── EXTRACTED RECORDS ──
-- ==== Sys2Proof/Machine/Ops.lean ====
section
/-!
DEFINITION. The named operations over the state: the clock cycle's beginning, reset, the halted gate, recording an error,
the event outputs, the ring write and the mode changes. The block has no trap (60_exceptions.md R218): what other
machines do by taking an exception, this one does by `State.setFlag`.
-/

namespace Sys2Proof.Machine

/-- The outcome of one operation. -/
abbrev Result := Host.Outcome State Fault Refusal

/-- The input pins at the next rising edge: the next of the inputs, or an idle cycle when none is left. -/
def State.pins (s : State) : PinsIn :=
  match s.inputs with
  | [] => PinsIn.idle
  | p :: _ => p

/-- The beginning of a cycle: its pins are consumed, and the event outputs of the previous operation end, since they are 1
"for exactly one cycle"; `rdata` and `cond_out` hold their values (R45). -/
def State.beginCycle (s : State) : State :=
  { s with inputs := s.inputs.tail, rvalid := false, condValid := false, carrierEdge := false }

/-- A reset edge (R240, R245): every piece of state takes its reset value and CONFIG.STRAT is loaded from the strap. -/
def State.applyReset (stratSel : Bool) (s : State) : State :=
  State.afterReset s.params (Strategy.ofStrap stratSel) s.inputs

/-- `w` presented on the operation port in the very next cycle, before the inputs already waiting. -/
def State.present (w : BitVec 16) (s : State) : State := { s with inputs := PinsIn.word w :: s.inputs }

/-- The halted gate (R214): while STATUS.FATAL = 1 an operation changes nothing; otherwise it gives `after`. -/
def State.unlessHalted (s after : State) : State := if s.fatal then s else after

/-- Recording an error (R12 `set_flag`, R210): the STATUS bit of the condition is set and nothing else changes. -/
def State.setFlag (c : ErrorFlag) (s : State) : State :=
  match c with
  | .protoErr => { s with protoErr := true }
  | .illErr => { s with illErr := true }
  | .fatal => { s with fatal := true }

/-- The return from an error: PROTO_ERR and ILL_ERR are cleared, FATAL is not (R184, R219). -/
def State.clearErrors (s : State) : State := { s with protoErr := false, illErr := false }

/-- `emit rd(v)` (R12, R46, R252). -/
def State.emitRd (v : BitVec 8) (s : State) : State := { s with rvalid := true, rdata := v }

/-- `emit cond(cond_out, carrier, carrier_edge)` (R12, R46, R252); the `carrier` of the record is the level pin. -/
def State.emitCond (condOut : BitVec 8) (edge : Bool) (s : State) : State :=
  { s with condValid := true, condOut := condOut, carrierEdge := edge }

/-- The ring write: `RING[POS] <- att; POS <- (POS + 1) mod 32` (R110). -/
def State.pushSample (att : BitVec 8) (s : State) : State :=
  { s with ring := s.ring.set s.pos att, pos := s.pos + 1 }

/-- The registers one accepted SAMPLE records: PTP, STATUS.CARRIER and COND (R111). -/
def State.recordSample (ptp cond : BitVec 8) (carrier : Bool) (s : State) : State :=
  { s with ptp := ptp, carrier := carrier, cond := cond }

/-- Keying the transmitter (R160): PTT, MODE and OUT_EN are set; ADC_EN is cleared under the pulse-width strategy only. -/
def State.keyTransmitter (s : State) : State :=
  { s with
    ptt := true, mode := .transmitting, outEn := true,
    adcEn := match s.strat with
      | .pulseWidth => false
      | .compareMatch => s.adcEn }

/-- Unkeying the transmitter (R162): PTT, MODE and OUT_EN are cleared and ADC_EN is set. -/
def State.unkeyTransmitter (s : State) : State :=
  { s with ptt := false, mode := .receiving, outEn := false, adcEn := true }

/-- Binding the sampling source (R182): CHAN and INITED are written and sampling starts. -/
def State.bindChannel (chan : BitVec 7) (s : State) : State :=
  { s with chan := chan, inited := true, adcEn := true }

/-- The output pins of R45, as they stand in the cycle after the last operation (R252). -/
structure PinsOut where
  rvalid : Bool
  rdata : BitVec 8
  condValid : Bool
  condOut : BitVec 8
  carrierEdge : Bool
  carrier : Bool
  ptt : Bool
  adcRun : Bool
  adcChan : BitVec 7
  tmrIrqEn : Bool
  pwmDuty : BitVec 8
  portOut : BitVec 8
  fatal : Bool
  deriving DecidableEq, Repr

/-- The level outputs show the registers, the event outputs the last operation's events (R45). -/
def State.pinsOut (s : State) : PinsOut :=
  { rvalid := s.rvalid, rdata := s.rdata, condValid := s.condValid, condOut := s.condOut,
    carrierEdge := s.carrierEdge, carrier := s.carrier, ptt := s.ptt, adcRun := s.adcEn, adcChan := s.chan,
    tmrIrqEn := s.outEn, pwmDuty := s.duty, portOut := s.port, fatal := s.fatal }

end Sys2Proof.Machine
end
───
WHAT NEEDS TO BE DONE:
Transcribe exactly, starting at the line with "adcRun : Bool" and continuing through the last line of the data above; leave out all earlier lines.

RESPONSE TO THIS TASK:
  adcRun : Bool
  adcChan : BitVec 7
  tmrIrqEn : Bool
  pwmDuty : BitVec 8
  portOut : BitVec 8
  fatal : Bool
  deriving DecidableEq, Repr

/-- The level outputs show the registers, the event outputs the last operation's events (R45). -/
def State.pinsOut (s : State) : PinsOut :=
  { rvalid := s.rvalid, rdata := s.rdata, condValid := s.condValid, condOut := s.condOut,
    carrierEdge := s.carrierEdge, carrier := s.carrier, ptt := s.ptt, adcRun := s.adcEn, adcChan := s.chan,
    tmrIrqEn := s.outEn, pwmDuty := s.duty, portOut := s.port, fatal := s.fatal }

end Sys2Proof.Machine
end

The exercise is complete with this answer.